Evidence for intercellular functional transmission of liver abundant microRNA (miRNA). (A) Uptake of miR-122 by 293T cells after exposure to Huh7-CM or Huh7-C-CM. (B) Peripheral blood mononuclear cells from healthy controls showing an increase in the cellular miR-122 level of about 100-fold after 6 h of incubation with Huh7-CM. (C) To confirm miRNA transfer and rule out the induction of miRNA gene expression by other factors present in conditioned medium (CM), we generated CM of 293T cells transduced by the lentiviral vectors LV-miR-122 or LV-shCon. Treatment of naïve 293T cells with miR-122-CM but not shCon-CM increased the cellular miR-122 level by approximately fivefold. (D) Incubation with miR-122-CM resulted in about 15-fold increase of cellular miR-122 levels in the T cell line, SupT1 cells. Data shown are mean±SD of three or four independent experiments. (E) Treatment of concentrated Huh7-CM resulted in a significant reduction in miR-122-related luciferase activity in 293T cells transfected with miR-122 reporter plasmid compared with the group treated with control medium or the untreated group. Data shown are mean±SD of three independent experiments (n=11 replicates in total, **p<0.01).

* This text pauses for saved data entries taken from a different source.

/-- A reduction cell of P participants from LCORE 0. -/
def cellOf (p : Nat) : State := { (paged syncPage [(1, pageVa), (2, 7)]) with mem := memPutN [] verKey (leBytes 4 p) }
theorem test_redf : (run (.redf 4 1 2 2 0) (cellOf 1)).rd 4 = 7 ∧ (run (.redf 4 1 2 2 0) (cellOf 1)).peek (verKey + 8) = 1
    ∧ (run (.redf 4 1 2 2 0) (cellOf 1)).peek (verKey + 16) = 7 ∧ (run (.redf 4 1 2 2 0) (cellOf 2)).me.stall = 15 := by decide
theorem test_redf_rank : cause (run (.redf 4 1 2 2 0) (cellOf 0)) = (5, 0x100010000) := by decide
theorem witness_ReductionCells :
    let s := cellOf 2
    let key := verKey
    let got := (cellOf 2).setCell { key := key, op := 0, type := 2, contribs := [], uncollected := [(0, 9)] }
    (Instr.redf 4 1 2 2 0).wf = true ∧ (s.rd 1).toNat % 64 = 0 ∧ s.resolve 1 0 (s.rd 1) 64 true false = .place (.sync key)
      ∧ (s.performModule 1 0).peekLe key 4 = 2 ∧ s.lcoreOf 1 = 0 ∧ (s.performModule 1 0).cellAt key 
          = { key := key, op := 0, type := 0, contribs := [], uncollected := [] }
      ∧ ((cellOf 1).performModule 1 0).peekLe key 4 = 1 ∧ Memory.wf ((cellOf 1).performModule 1 0).mem = true
      ∧ ((cellOf 1).performModule 1 0).waiters = []
      ∧ Tab.find ((got.performModule 1 0).cellAt key).uncollected 0 = some 9
      ∧ (run (.redf 4 1 2 2 0) got).rd 4 = 9
      ∧ farLoad.resolve 1 0 0xFE010000000040 64 true false = .place (.mem (poolKey 16 64))
      ∧ farLoad.accessFree (upTo (poolKey 16 64) 64) = true ∧ s.accessFree (upTo key 64) = true := by decide

/-- The thread with tree 3 in BM, alone in its launch. -/
def barred : State := thread.setCore 1 { thread.coreAt 1 with bm := 8 }
/-- The same with another member that has not arrived, on core 2. -/
def barredTwo : State := (barred.setCore 2 { Core.reset with thread := barred.myCore.thread, bm := 8, ctxs := [(0, { Ctx.reset with live := true })] })
theorem test_arrive : (run (.arrive 3) barredTwo).myCore.arr = 8 ∧ (run (.arrive 3) barred).myCore.arr = 0
    ∧ (run (.arrive 3) thread).myCore.arr = 0 := by decide
theorem test_waitb : (run (.waitb 3) (run (.arrive 3) barredTwo)).me.stall = 7 ∧ (run (.waitb 3) barredTwo).me.pc = 0x100000004 := by decide
theorem test_bmask : (run (.bmask 2) (regs [(2, 8)])).myCore.bm = 8 ∧ cause (run (.bmask 2) (regs [(2, 65536)])) = (5, 65536)
    ∧ (run (.bmask 2) (run (.arrive 3) barredTwo)).me.stall = 7 := by decide
theorem witness_Barriers :
    let up := run (.arrive 3) barredTwo
    bitOn barred.myCore.bm 3 = true ∧ bitOn barred.myCore.arr 3 = false ∧ bitOn thread.myCore.bm 3 = false
      ∧ bitOn up.myCore.bm 3 = true ∧ bitOn up.myCore.arr 3 = true ∧ thread.myCore.arr = 0
      ∧ barredTwo.myCore.thread = some (0, 1, 0) ∧ (barredTwo.coreAt 2).thread = some (0, 1, 0) := by decide

theorem test_fence : (run (.fence 3) (run (.st 1 2 3 0) (regs [(1, 7), (2, pool 64)]))).me.storeq = []
    ∧ (run (.fence 0) (run (.st 1 2 3 0) (regs [(1, 7), (2, pool 64)]))).me.storeq ≠ [] ∧ (run (.fence 0) farLoad).me.stall = 11 := by
  decide
theorem test_fenceh : (run (.fenceh 1) (run (.st 1 2 3 0) (regs [(1, 7), (2, pool 64)]))).me.storeq = []
    ∧ (run (.fenceh 1) (ctxOf (fun x => { x with amodReply := [(0, 0)] }))).me.stall = 11 := by decide
theorem test_fencel : (run .fencel thread).me.pc = 0x100000004 := by decide
theorem witness_Fences : (Instr.fence 4).wf = true ∧ thread.me.outstanding = 0 ∧ thread.me.amodReply = []
    ∧ thread.outward thread.core thread.ctx = false ∧ thread.sending thread.core thread.ctx true = false
    ∧ thread.copying thread.core thread.ctx = false ∧ farLoad.me.outstanding ≠ 0
    ∧ (∀ c ∈ thread.fenceCores 3, ∀ p ∈ (thread.coreAt c).ctxs, p.2.live = true → thread.unperformed 3 c p.1 = false) := by decide
/-- FENCEH waits for a reply store of another context of the tenant. -/
theorem witness_Fences_others :
    let s := (ctxOf (fun x => { x with amodReply := [(0, 0)] })).setCtx 1 3 thread.me
    let t := { s with ctx := 3 }
    t.me.outstanding = 0 ∧ ¬ (∀ c ∈ t.fenceCores 3, ∀ p ∈ (t.coreAt c).ctxs, p.2.live = true → t.unperformed 3 c p.1 = false)
      ∧ (run (.fenceh 3) t).me.stall = 11 := by decide

/-- The tenant has four counters from number 0; x1 names counter 2. -/
def counting (l : List (Nat × W64)) : State :=
  let s := regs l
  s.setTenant 0 { s.tenantAt 0 with tecr := 4 * 2 ^ 16 }
theorem test_tecr_fields : (tecrBase ((counting []).tenantAt 0).tecr, tecrCount ((counting []).tenantAt 0).tecr) = (0, 4) := by
  decide
theorem test_ecadd : (run (.ecadd 4 1 2) (counting [(1, 2), (2, 5), (4, 9)])).rd 4 = 0
    ∧ ((run (.ecadd 4 1 2) (counting [(1, 2), (2, 5)])).counterAt 2).val = 5
    ∧ cause (run (.ecadd 4 1 2) (counting [(1, 4)])) = (5, 4) := by decide
theorem test_ecwait : (run (.ecwait 4 1 2) (counting [(1, 2), (2, 1)])).me.stall = 8
    ∧ (run (.ecwait 4 1 2) (counting [(1, 2), (4, 9)])).rd 4 = 0 := by decide
theorem test_ectrig : (run (.ectrig 4 1 2) (counting [(1, 0x2002), (2, 9), (4, 1)])).rd 4 = 0
    ∧ ((run (.ectrig 4 1 2) (counting [(1, 0x2002), (2, 9)])).counterAt 2).trigs.length = 1
    ∧ cause (run (.ectrig 4 1 2) (counting [(1, 2)])) = (5, 2) := by decide
theorem witness_EventCounters :
    let s := counting [(1, 2), (2, 5)]
    let n := s.tenantAt (s.tenOf s.core)
    let trig := counting [(1, 0x2002), (2, 9)]
    let launchTrig := counting [(1, 0x1002), (2, 9), (4, 64)]
    let armed := run (.ectrig 4 1 2) (run (.ectrig 4 1 2) trig)
    s.tenOf s.core < 16 ∧ 2 < tecrCount n.tecr ∧ tecrCount n.tecr ≤ 4 ∧ s.me.grant = none ∧ s.waiters = []
      ∧ (s.counterAt 2).val.toNat < (s.rd 2).toNat ∧ (trig.rd 1).toNat / 2 ^ 12 % 4 = 2 ∧ (trig.rd 1).toNat / 2 ^ 21 = 0
      ∧ (trig.counterAt 2).trigs.length < 2 ∧ 2 ≤ (armed.counterAt 2).trigs.length ∧ (launchTrig.rd 1).toNat / 2 ^ 12 % 4 = 1
      ∧ (launchTrig.rd 4).toNat % 64 = 0 ∧ launchTrig.depthFull 0 = true
      ∧ (launchTrig.setTenant 0 { launchTrig.tenantAt 0 with tsubcfg := 4 }).depthFull 0 = false := by decide

/-! ## Estates (10 R193 to R207; 19 R371 to R377) -/

/-- A tenant with a share of 256 entries; its word at `pageVa` in a page with the given bits. x1 the reference, x2 an heir
specification (mode 1, the parent), x4 an output in the own pool. -/
def owning (bits : Nat) (l : List (Nat × W64)) : State :=
  let s := paged bits ([(1, pageVa), (2, 0x10000000), (5, pool 64)] ++ l)
  s.setTenant 0 { s.tenantAt 0 with testr := 256 }
def locked : State := run (.amoLock 3 1 2) (owning syncPage [(3, 9)])
/-- Change the one entry of die 0. -/
def entry (s : State) (f : Estate → Estate) : State := s.setEstates 0 ((s.estatesAt 0).map f)

theorem test_lock : locked.rd 3 = 0 ∧ (locked.estatesAt 0).map (fun e => (e.kind, e.state, e.heir, e.home)) = [(1, 1, 0x10000000, verKey)]
    ∧ (run (.amoLock 3 1 2) (entry locked (fun e => { e with bereaved := true }))).rd 3 = 1
    ∧ (run (.amoLock 3 1 2) (entry locked (fun e => { e with holder := 5 }))).me.stall = 15 := by decide
theorem test_trylock : (run (.amoTrylock 3 1 2) (entry locked (fun e => { e with holder := 5 }))).rd 3 = 4
    ∧ (run (.amoTrylock 3 1 2) (entry locked (fun e => { e with state := 2 }))).rd 3 = 2 := by decide
theorem test_unlock : (run (.amoUnlock 3 1 2) locked).rd 3 = 0 ∧ (run (.amoUnlock 3 1 2) locked).estatesAt 0 = []
    ∧ (run (.amoUnlock 3 1 2) (owning syncPage [])).rd 3 = 5 := by decide
/-- The tenant's share is full: 3; a bad heir specification: 6. -/
theorem test_lock_refused : (run (.amoLock 3 1 2) (paged syncPage [(1, pageVa), (2, 0x10000000)])).rd 3 = 3
    ∧ (run (.amoLock 3 1 2) (paged syncPage [(1, pageVa), (2, 0x30000000)])).rd 3 = 6 := by decide
/-- The thread as a handler at PL 1, which may clear an orphaned lock. -/
def orphanedAt1 : State :=
  let s := entry locked (fun e => { e with state := 2 })
  s.setMe { s.me with status := 0x14 }
theorem test_orphcl : (run (.orphcl 3 1) orphanedAt1).rd 3 = 0 ∧ (run (.orphcl 3 1) orphanedAt1).estatesAt 0 = []
    ∧ (run (.orphcl 3 1) locked).me.tcause = 2 := by decide
theorem witness_Locks :
    let s := owning syncPage []
    let u := s.performModule 1 0
    isArray (service []).core = false ∧ isArray s.core = true ∧ s.registered = false ∧ s.me.pl = 0 ∧ orphanedAt1.me.pl ≠ 0
      ∧ (s.rd 1).toNat % 8 = 0 ∧ s.resolve 1 0 (s.rd 1) 8 true false = .place (.sync verKey) ∧ s.accessFree (upTo verKey 8) = true ∧ s.me.grant = none ∧ s.waiters = []
      ∧ u.heirOk (keyDie verKey) 0 (s.rd 2) = true ∧ u.heirOk (keyDie verKey) 0 0x30000000 = false ∧ u.estateAt 1 verKey = none
      ∧ u.estatesFull 0 (keyDie verKey) = false ∧ (paged syncPage []).estatesFull 0 (keyDie verKey) = true
      ∧ (match (locked.performModule 1 0).estateAt 1 verKey with
        | some e => decide (e.state ≠ 2 ∧ e.ctxid = locked.ctxidOf 1 ∧ e.holder = locked.groupOf 1 0)
        | none => false) = true
      ∧ (orphanedAt1.performModule 1 0).waiters = [] := by decide

/-- An object header of FLAGS 0, OVER 0 at `pageVa`. -/
def held : State := run (.hold 3 1 2) (owning plain [(3, 9)])
theorem test_hold : held.rd 3 = 0 ∧ held.peek verKey = 2 ∧ held.peek (verKey + 12) = 1 ∧ (run (.hold 3 1 2) held).rd 3 = 4 := by decide
theorem test_promise : (run (.promise 3 1 2) (owning deep [(3, 9)])).rd 3 = 0
    ∧ ((run (.promise 3 1 2) (owning deep [])).estatesAt 0).map (fun e => (e.kind, e.home)) = [(3, verKey)]
    ∧ cause (run (.promise 3 1 2) (owning plain [])) = (5, 0x100010000) := by decide
theorem test_relq : (run (.relq 3 1 2) held).rd 3 = 0 ∧ (run (.relq 3 1 2) held).peek verKey = 0
    ∧ (run (.relq 3 1 2) held).peek (verKey + 12) = 2 ∧ (run (.relq 3 1 2) (owning plain [])).rd 3 = 5 := by decide
theorem test_heir : ((run (.heir 3 1 6 2) (held.setMe (held.me.wr 6 0x20000000))).estatesAt 0).map (fun e => e.heir) = [0x20000000]
    ∧ (run (.heir 3 1 6 2) (held.setMe (held.me.wr 6 0x40000000))).rd 3 = 6 := by decide
theorem witness_HoldingsAndPromises :
    let s := owning plain []
    let p := owning deep []
    let promised := run (.promise 3 1 2) p
    let poisonFlag : State := { s with mem := memPutN [] verKey [8] }
    Memory.wf s.mem = true ∧ isArray s.core = true ∧ (3 : W64).toNat % 16 ≠ 0 ∧ (s.rd 1).toNat % 16 = 0
      ∧ s.resolve 1 0 (s.rd 1) 8 true false = .bytes (upTo verKey 8) ∧ s.deaf (keyDie verKey) 0 (s.ctxidOf 1) = false ∧ poolOf verKey = none ∧ s.poisoned verKey 16 = false ∧ s.accessFree (upTo verKey 16) = true
      ∧ s.resolve 1 0 (s.rd 1) 16 true false = .bytes (verKey :: upTo (verKey + 1) 15) ∧ s.waiters = [] ∧ s.me.grant = none
      ∧ p.resolve 1 0 (p.rd 1) 8 true false = .place (.vers 8200 2 0) ∧ verKey = 8200 * 65536 + 0 / 8 * 8
      ∧ ((s.performModule 1 0).peekLe verKey 2).testBit 0 = false ∧ ((poisonFlag.performModule 1 0).peekLe verKey 2).testBit 3 = true
      ∧ (s.performModule 1 0).estateAt 2 verKey = none ∧ (s.performModule 1 0).estatesFull 0 (keyDie verKey) = false
      ∧ (p.performModule 1 0).estateAt 3 verKey = none ∧ ((held.performModule 1 0).estateAt 2 verKey).isSome = true
      ∧ ((promised.performModule 1 0).estateAt 3 verKey).isSome = true ∧ ((held.performModule 1 0).peekLe verKey 2).testBit 1 = true
      ∧ ((locked.performModule 1 0).estateAt 1 verKey).isSome = true
      ∧ (run (.relq 3 1 1) (entry locked (fun e => { e with state := 2 }))).rd 3 = 2 := by decide

/-- The lock's entry is written to the pool: LCORE group 0, kind 1 in bits 58 to 56, state 1 in bits 60 to 59. -/
theorem test_estq : (run (.estq 3 1 5 1) locked).rd 3 = 1 ∧ (run (.estq 3 1 5 1) locked).peek (poolKey 1 79) = 9
    ∧ (run (.estq 3 1 5 1) (owning syncPage [(3, 7)])).rd 3 = 0 ∧ cause (run (.estq 3 1 6 1) (owning syncPage [(6, 8)])) = (3, 8) := by
  decide +kernel
/-- An arrival of the thread's group waits. -/
def arrived : State :=
  { (owning plain [(3, 9)]) with arrivals := [(0, { dseq := 7, dctx := 1, dgroup := 3, nrec := 2, hctx := 1, hgroup := 0, time := 0 })] }
theorem test_estq_pop : (run (.estqPop 3 5) arrived).rd 3 = 1 ∧ (run (.estqPop 3 5) arrived).arrivals = []
    ∧ (run (.estqPop 3 5) arrived).peek (poolKey 1 64) = 7 ∧ (run (.estqPop 3 5) (owning plain [(3, 9)])).rd 3 = 0 := by decide +kernel
theorem test_estq_wait : (run (.estqWait 3 5) (owning plain [])).me.stall = 15 ∧ (run (.estqWait 3 5) arrived).rd 3 = 1 := by decide +kernel
/-- Records that can be written to the own pool: no word of them is refused, and storing them ends. -/
theorem witness_EstateQueries :
    let s := locked
    let u := s.performModule 1 0
    let a := arrived.performModule 1 0
    isArray s.core = true ∧ (s.rd 5).toNat % 32 = 0 ∧ (s.rd 1).toNat % 8 = 0
      ∧ s.resolve 1 0 (s.rd 1) 8 false false = .place (.sync verKey) ∧ s.accessFree (upTo verKey 8) = true ∧ (u.estateAt 1 verKey).isSome = true
      ∧ u.outCheck (s.rd 5) 4 = none ∧ (u.storeWords (s.rd 5) [1, 2, 3, 4]).isSome = true
      ∧ a.outCheck (a.rd 5) 4 = none ∧ ((a.storeWords (a.rd 5) [1, 2, 3, 4]).map (fun w => w.arrivals)) = some arrived.arrivals
      ∧ arrived.ctxidOf 1 = 1 ∧ arrived.groupOf 1 0 = 0 := by decide +kernel

/-- The thread's group has died; nothing has applied the death. -/
def dying (s : State) : State :=
  { s with deaths := [{ dseq := 0, ten := 0, ctxid := 1, group := 0, applied := [], got := [], heirless := [] }] }
/-- The heir of mode 1 is the root group, 0x08000000: the lock becomes its, bereaved. -/
theorem test_death : ((run (.deathEvent 0) (dying locked)).estatesAt 0).map (fun e => (e.holder, e.bereaved, e.state)) = [(0x8000000, true, 1)]
    ∧ ((run (.deathEvent 0) (dying (entry locked (fun e => { e with heir := 0x20000000 })))).estatesAt 0).map (fun e => e.state) = [2] := by
  decide
/-- A held object without an heir is poisoned and no longer held. -/
theorem test_death_object : (run (.deathEvent 0) (dying (entry held (fun e => { e with heir := 0x20000000 })))).peek verKey = 8
    ∧ (run (.deathEvent 0) (dying held)).peek verKey = 6 := by decide
/-- After the four dies have applied it, the root hears of one holding. -/
def appliedBy (die : BitVec 2) (s : State) : State := after (execDeathEvent die s)
def applied4 : State := appliedBy 3 (appliedBy 2 (appliedBy 1 (appliedBy 0 (dying locked))))
theorem test_arrival : (run .arrivalPost applied4).arrivals.map (fun a => (a.2.dgroup, a.2.hgroup, a.2.nrec)) = [(0, 0x8000000, 1)]
    ∧ (run .arrivalPost (dying locked)).deaths.length = 1 := by decide
theorem witness_Deaths :
    let s := dying locked
    let o := dying (entry held (fun e => { e with heir := 0x20000000 }))
    Memory.wf s.mem = true ∧ Memory.wf o.mem = true
      ∧ (match s.deaths with
        | [d] => decide (d.applied.contains 0 = false ∧ (s.estatesAt 0).filter (fun f =>
            decide (f.ten = d.ten ∧ f.ctxid = d.ctxid ∧ f.holder = d.group ∧ f.state = 1)) = s.estatesAt 0)
        | _ => false) = true
      ∧ (match s.estatesAt 0, o.estatesAt 0 with
        | [e], [f] => decide (s.estateAt e.kind e.home = some e ∧ keyDie e.home = 0 ∧ o.estateAt f.kind f.home = some f ∧ f.kind = 2)
        | _, _ => false) = true
      ∧ thread.deaths = []
      ∧ (match applied4.deaths with
        | [d] => (upTo 0 4).all (fun i => d.applied.contains i)
        | _ => false) = true := by decide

Secreted exosomes contain small RNAs and RNA binding proteins

Previous studies have shown that cellular miRNA can be released from cells by secretion of microvesicles/exosomes.15 ,17 To further investigate whether exosomes are involved in the transfer of small silencing RNA, we purified secreted exosomes from Huh7-CM or CM of stably transduced Huh7 cells expressing shCon, shCD81 or shNS5b using density gradient ultracentrifugation. Figure 3A shows an electron micrograph of a purified exosome. RT-PCR analysis of shCD81-CM exosomes revealed the presence of both miRNA (miR-122) and shCD81 (figure 3B). Huh7-CM-derived exosomes were analysed by mass spectrometry to characterise the protein content. From two independent preparations of exosomes, over 600 common proteins were detected including the established exosome markers Tsg101, CD63, CD9, Alix, Flotillin and RAB5.27 These proteins were further categorised according to their location and function (see figure S3A and B in the online supplement). Importantly, 56 distinct RNA binding proteins were present, including ribosomal proteins, serine/arginine-rich splicing factors, heterogeneous nuclear ribonucleoproteins, eukaryotic translation initiation factors and proteasome subunits (see figure 3C and online table). Relevant to the content of miRNA and siRNA, we identified four proteins in exosomes which are known to be important for the miRNA pathway and which are potential binding partners of the small silencing RNA cargo in hepatic exosomes (figure 3D). Of particular interest is the nucleolar phosphoprotein B23 (NPM1) which has recently been shown specifically to protect the degradation of miRNAs.28 RAN, the Ras-related nuclear protein, is known to be involved in nucleocytoplasmic transport. Interestingly, recent studies have shown that Exportin-5-mediated nuclear export of pre-miRNA or shRNA acts in a Ran-GTP-dependent manner.29–31 Further studies will be required to identify the exact molecular machinery involved in the sorting and packaging of small silencing RNA into exosomes.

Figure 3

Exosomes contain small RNAs and RNA binding proteins. Secreted exosomes were purified from conditioned medium (CM) from Huh7 cells using density gradient ultracentrifugation. (A) Electron micrograph showing the presence of exosomes in the purified fraction. (B) RT-PCR analysis of purified exosomes from shCD81-CM showing the presence of both miRNA and shCD81. Markers indicate the anticipated amplicon size for miR-122 and shCD81. No-template (H2O) and purified exosomes from shNS5b-CM served as negative controls. This assay is supposed to amplify the mature miR-122 or siCD81 preferentially but may also detect the precursors. (C) Mass spectrometry was performed to analyse the protein content of two independent batches of Huh7-CM-derived exosomes. Using a Mascot cut-off for specificity (Mascot >40), a total of >600 common proteins were identified including many exosome-specific proteins; 56 proteins are known RNA-binding proteins, including 32 ribosomal proteins. (D) Of the RNA-binding proteins, four are known to be involved in the miRNA pathway and are potentially involved in the selection, sorting and packaging of small silencing RNA in hepatic exosomes. The protein name, main function and relative abundance in exosomes indicated by the amPAI value (mean of two samples) are shown.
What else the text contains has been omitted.